Read all of Hydroviv’s findings here. Another researcher, Environmental Working Group, found higher-than-average levels of bromochloroacetic acid, bromodichloromethane, dibromoacetic acid, dibromochloromethane, haloacetic acids, dichloroacetic acid, trihalomethanes, and trichloroacetic acid. If you’re like most people and haven’t heard of these chemicals, they’re considered potential carcinogens.


What does that mean for me?

To be clear, Austin’s tap water is in compliance with federal health-based drinking water standards. It’s safe to drink. But a passing grade from the government doesn’t necessarily mean the water will be free of contaminants or smell/taste good.

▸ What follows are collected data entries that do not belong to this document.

-- ==== Sys2Proof/Syntax.lean ====
section
/-!
DEFINITION. The commands: one constructor for each row of spec/opcode_table.json, in the table's
order. A row that carries out a station request names the port at which the request was taken; the
request's arguments stand in the frame that the port holds (R165, R170). The other rows are events on
the pins, the links and the timers, with what the event brings.
-/

namespace Sys2Proof

/-- The level of a line: mark (idle) or space (R57). -/
inductive Level where
  | mark
  | space
deriving DecidableEq, Repr

/-- The two role strap inputs of a port: whether the first and the second are high (R163). -/
structure Straps where
  firstHigh : Bool
  secondHigh : Bool
deriving DecidableEq, Repr

/-- The commands of the Dalisca 2048. -/
inductive Instr where
  /-- READ_STATUS taken at port `p` is carried out (R169). -/
  | readStatus (p : Port)
  /-- READ_ATTENTION taken at port `p` is carried out (R168). -/
  | readAttention (p : Port)
  /-- SET_ATTENTION_MASK taken at port `p` is carried out (R168). -/
  | setAttentionMask (p : Port)
  /-- CLAIM taken at port `p` is carried out (R155). -/
  | claim (p : Port)
  /-- CLAIM_QUEUED taken at port `p` is carried out (R155). -/
  | claimQueued (p : Port)
  /-- RELEASE taken at port `p` is carried out (R156). -/
  | release (p : Port)
  /-- WITHDRAW taken at port `p` is carried out (R157). -/
  | withdraw (p : Port)
  /-- FORCE_RELEASE taken at port `p` is carried out (R158). -/
  | forceRelease (p : Port)
  /-- READ_LOCKS taken at port `p` is carried out (R161). -/
  | readLocks (p : Port)
  /-- SET_CLOCK taken at port `p` is carried out (R178). -/
  | setClock (p : Port)
  /-- READ_CLOCK taken at port `p` is carried out (R177). -/
  | readClock (p : Port)
  /-- PROVISION taken at port `p` is carried out (R6). -/
  | provision (p : Port)
  /-- SET_TIERS taken at port `p` is carried out (R7). -/
  | setTiers (p : Port)
  /-- SUSPEND taken at port `p` is carried out (R8). -/
  | suspend (p : Port)
  /-- RESUME taken at port `p` is carried out (R8). -/
  | resume (p : Port)
  /-- DISCONNECT taken at port `p` is carried out (R9, R10). -/
  | disconnect (p : Port)
  /-- VACATE taken at port `p` is carried out (R11). -/
  | vacate (p : Port)
  /-- ADD_CHARGE taken at port `p` is carried out (R12). -/
  | addCharge (p : Port)
  /-- REISSUE taken at port `p` is carried out (R13). -/
  | reissue (p : Port)
  /-- READ_SUBSCRIBER taken at port `p` is carried out (R16). -/
  | readSubscriber (p : Port)
  /-- EDIT_SLOT taken at port `p` is carried out (R20). -/
  | editSlot (p : Port)
  /-- COPY_ACTIVE_TO_PENDING taken at port `p` is carried out (R21). -/
  | copyActiveToPending (p : Port)
  /-- SCHEDULE_ACTIVATION taken at port `p` is carried out (R26). -/
  | scheduleActivation (p : Port)
  /-- CANCEL_ACTIVATION taken at port `p` is carried out (R27). -/
  | cancelActivation (p : Port)
  /-- READ_LINEUP taken at port `p` is carried out (R22). -/
  | readLineup (p : Port)
  /-- READ_SLOT_STATE taken at port `p` is carried out (R50). -/
  | readSlotState (p : Port)
  /-- REVERT_SLOT taken at port `p` is carried out (R48). -/
  | revertSlot (p : Port)
  /-- SET_SOURCE taken at port `p` is carried out (R39, R40). -/
  | setSource (p : Port)
  /-- READ_SOURCE taken at port `p` is carried out (R44). -/
  | readSource (p : Port)
  /-- SET_LEG taken at port `p` is carried out (R66, R67). -/
  | setLeg (p : Port)
  /-- START_LEG taken at port `p` is carried out (R68). -/
  | startLeg (p : Port)
  /-- STOP_LEG taken at port `p` is carried out (R68). -/
  | stopLeg (p : Port)
  /-- CLEAR_LEG_COUNTERS taken at port `p` is carried out (R69). -/
  | clearLegCounters (p : Port)
  /-- READ_LEG taken at port `p` is carried out (R71, R88). -/
  | readLeg (p : Port)
  /-- DIRECT taken at port `p` is carried out (R78). -/
  | direct (p : Port)
  /-- READ_DIRECT taken at port `p` is carried out (R80). -/
  | readDirect (p : Port)
  /-- SET_UNIT taken at port `p` is carried out (R91, R92). -/
  | setUnit (p : Port)
  /-- SET_NODE taken at port `p` is carried out (R97). -/
  | setNode (p : Port)
  /-- READ_UNIT taken at port `p` is carried out (R105). -/
  | readUnit (p : Port)
  /-- READ_NODE taken at port `p` is carried out (R105). -/
  | readNode (p : Port)
  /-- ACK_ALARM taken at port `p` is carried out (R114). -/
  | ackAlarm (p : Port)
  /-- READ_ALARMS taken at port `p` is carried out (R116). -/
  | readAlarms (p : Port)
  /-- START_CLOSE taken at port `p` is carried out (R132, R133). -/
  | startClose (p : Port)
  /-- READ_CLOSE_STATUS taken at port `p` is carried out (R143). -/
  | readCloseStatus (p : Port)
  /-- SET_RATE taken at port `p` is carried out (R139). -/
  | setRate (p : Port)
  /-- SET_CREDIT_THRESHOLD taken at port `p` is carried out (R128). -/
  | setCreditThreshold (p : Port)
  /-- READ_JOURNAL taken at port `p` is carried out (R148). -/
  | readJournal (p : Port)
  /-- RELEASE_JOURNAL taken at port `p` is carried out (R149). -/
  | releaseJournal (p : Port)
  /-- SET_JOURNAL_THRESHOLD taken at port `p` is carried out (R151). -/
  | setJournalThreshold (p : Port)
  /-- COLD_START taken at port `p` is carried out (R182). -/
  | coldStart (p : Port)
  /-- A taken request that is no well-formed frame, or has no code of the table, is answered (R167). -/
  | unknownRequest (p : Port)
  /-- Select is released on a complete request frame while port `p` is EXECUTING (R165). -/
  | requestFrameOverrun (p : Port) (frame : List Byte)
  /-- A fetch selection at port `p` in which `clocked` bytes are clocked out after the first (R164, R165). -/
  | fetch (p : Port) (clocked : Nat)
  /-- The presence input of port `p` falls (R166). -/
  | detach (p : Port)
  /-- The presence input of port `p` rises (R166). -/
  | attach (p : Port)
  /-- The reset input is asserted (R179). -/
  | resetAsserted
  /-- Reset is released with these straps and presence inputs; `recordLost` and `lost` say what of the
  table memory the battery did not keep: the shutdown record, and the sectors (R163, R180). -/
  | resetRelease (straps : Vector Straps 4) (present : Vector Bool 4) (recordLost : Bool)
      (lost : List Sector)
  /-- The power-fail warning input is asserted (R179). -/
  | powerFailWarning
  /-- The sealing of table memory has finished (R179). -/
  | safeEntry
  /-- The seconds of the service clock pass 59 (R177). -/
  | minuteBoundary
  /-- The activation sweep visits the drop at its position (R32). -/
  | sweepVisit
  /-- The close walk visits the drop at its position (R134). -/
  | walkVisit
  /-- A reading of the detector of `src`: its level when the validity mark is set, none when it is not (R38). -/
  | detectorReading (src : Source) (level : Option Byte)
  /-- The restore hold-off of `src` expires (R42). -/
  | holdOffExpiry (src : Source)
  /-- The end of the SELECT frame on the matrix link (R52). -/
  | matrixSelectSent
  /-- A frame is received on the matrix link: for each character the samples of the line, 16 per bit
  time, from the change that begins its start bit (R58, R173). -/
  | matrixFrameReceived (chars : List (List Level))
  /-- The 50 ms acknowledgement limit expires (R53). -/
  | matrixAckTimeout
  /-- The poll tick of `leg` expires (R73). -/
  | pollTick (leg : Leg)
  /-- The last stop bit of the frame sent on `leg` ends (R61). -/
  | sendingEnd (leg : Leg)
  /-- The turnaround blanking of `leg` expires (R61). -/
  | blankingExpiry (leg : Leg)
  /-- The receiver of `leg` hunts over these samples, 16 per bit time, and the change that begins the
  start bit comes `micros` microseconds after the end of the last stop bit sent (R58, R62). -/
  | startBitConfirmed (leg : Leg) (micros : Nat) (samples : List Level)
  /-- The reply window of `leg` expires (R62). -/
  | replyWindowExpiry (leg : Leg)
  /-- A character is received on `leg`: the samples of the line, 16 per bit time, from the change that begins
  its start bit or, where that start bit has not been confirmed before, from earlier in the hunt (R58, R63). -/
  | replyCharacterReceived (leg : Leg) (samples : List Level)
  /-- The quiet on `leg` reaches three character times (R63). -/
  | replyQuietEnd (leg : Leg)
  /-- Select is released on a complete request frame at port `p` (R164, R165). -/
  | requestFrameComplete (p : Port) (frame : List Byte)
deriving DecidableEq, Repr

end Sys2Proof
end

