-- ==== Sys2Proof/Decode.lean ====
section
/-!
DEFINITION. The commands that a word of the opcode table's bits spells. The table gives no row any bits:
this part takes its commands on pins, links and timers and has no instruction words. What a station
sends is decoded by `checkFrame` and by each request's own arguments (Machine/Operands.lean).
-/

namespace Sys2Proof

/-- No row of the opcode table gives bits, so no word spells a command. -/
def decodeTableWord (_nbits _w : Nat) : Option Instr := none

end Sys2Proof
end

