-- ==== Sys2Proof/Config.lean ====
section
/-!
DEFINITION. The free values: what the manual leaves open and no definition here fixes. Each is a
constant without a body, so nothing can be proved of its value. But for the layout of the sectors and the
markers of the shutdown record, the first argument is always `State.freeIndex` at the moment the value is drawn, so that two draws are unrelated.
-/

namespace Sys2Proof.Config

/-- The bytes before the sector CRC in a sector of table memory that holds these records: R176 says which records a
sector holds and not how they are laid out (log entry 2). One layout serves every state, so equal records give
equal bytes. -/
opaque sectorBytes {Records : Type} (sector : Nat) (records : Records) : Vector (BitVec 8) 4094

/-- The marker of the shutdown record, VALID or INVALID: R176 names both and gives neither bytes nor a length (log
entry 2). -/
opaque markerBytes (valid : Bool) : List (BitVec 8)

/-- In a SHUTDOWN cut short by reset, whether the shutdown record had been written (R179, log entry 3). -/
opaque cutRecordWritten : Nat → Bool

/-- In a SHUTDOWN cut short by reset, whether the CRC of a sector had been written (R179, log entry 3). -/
opaque cutSectorWritten : Nat → Nat → Bool

/-- In a SHUTDOWN cut short by reset, a sector (taken modulo 512) whose CRC had not been written:
R179 says that step 7 had not finished, so there is one (log entry 3). -/
opaque cutSector : Nat → Nat

/-- In a SHUTDOWN cut short by reset, what stands in place of a CRC that had not been written, where the one that stood
there would agree with the sector, and unless this one would too (R179, log entry 3). -/
opaque cutCrc : Nat → Nat → BitVec 16

/-- The CRC that stands in a sector which the battery lost (R176, log entry 11). -/
opaque lostCrc : Nat → Nat → BitVec 16

end Sys2Proof.Config
end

Beyond Austin’s city-wide situation, your individual plumbing may present its own unique issues too. There are countless reasons to want additional water filtration, as well as numerous systems designed to address specific issues. Here are some common examples of water problems and their solutions:

If you have dry skin or limescale build-up (white spots on dishes)…water softener

If your water is cloudy or impure…low-micron water filter

If there’s a rotten egg odor or rust stains…iron filtration system

If there’s a chemical odor (chlorine, chloroform, chloramines)…activated carbon filtration system

If a test shows toxins and organic compounds (nitrites and nitrates)…reverse osmosis filtration system


If you’re experiencing an issue not on this list or want to know more, a quick internet search should clue you into the system you need.


Final notes

Making the decision

Deciding whether water softening or water filtration (or both) is best for you depends largely on what’s in your water and the problems you want to address. If spotty dishes or dry, irritated skin are chief complaints in your household, you’re likely dealing with hard water. A softener can alleviate your frustrations. If your water tastes or smells strange, or if you have concerns about the chemical contamination in your drinking water supply, a filter will be the more effective and customizable choice.

As for point-of-entry versus point-of-use filtration, If your annual water-quality report shows that you have a wide range of contaminants or bacteria in your water, an under-sink reverse osmosis (POU) water filter is your best bet. Whole-house (POE) water filters are best for removing large sediment, such as sand and iron.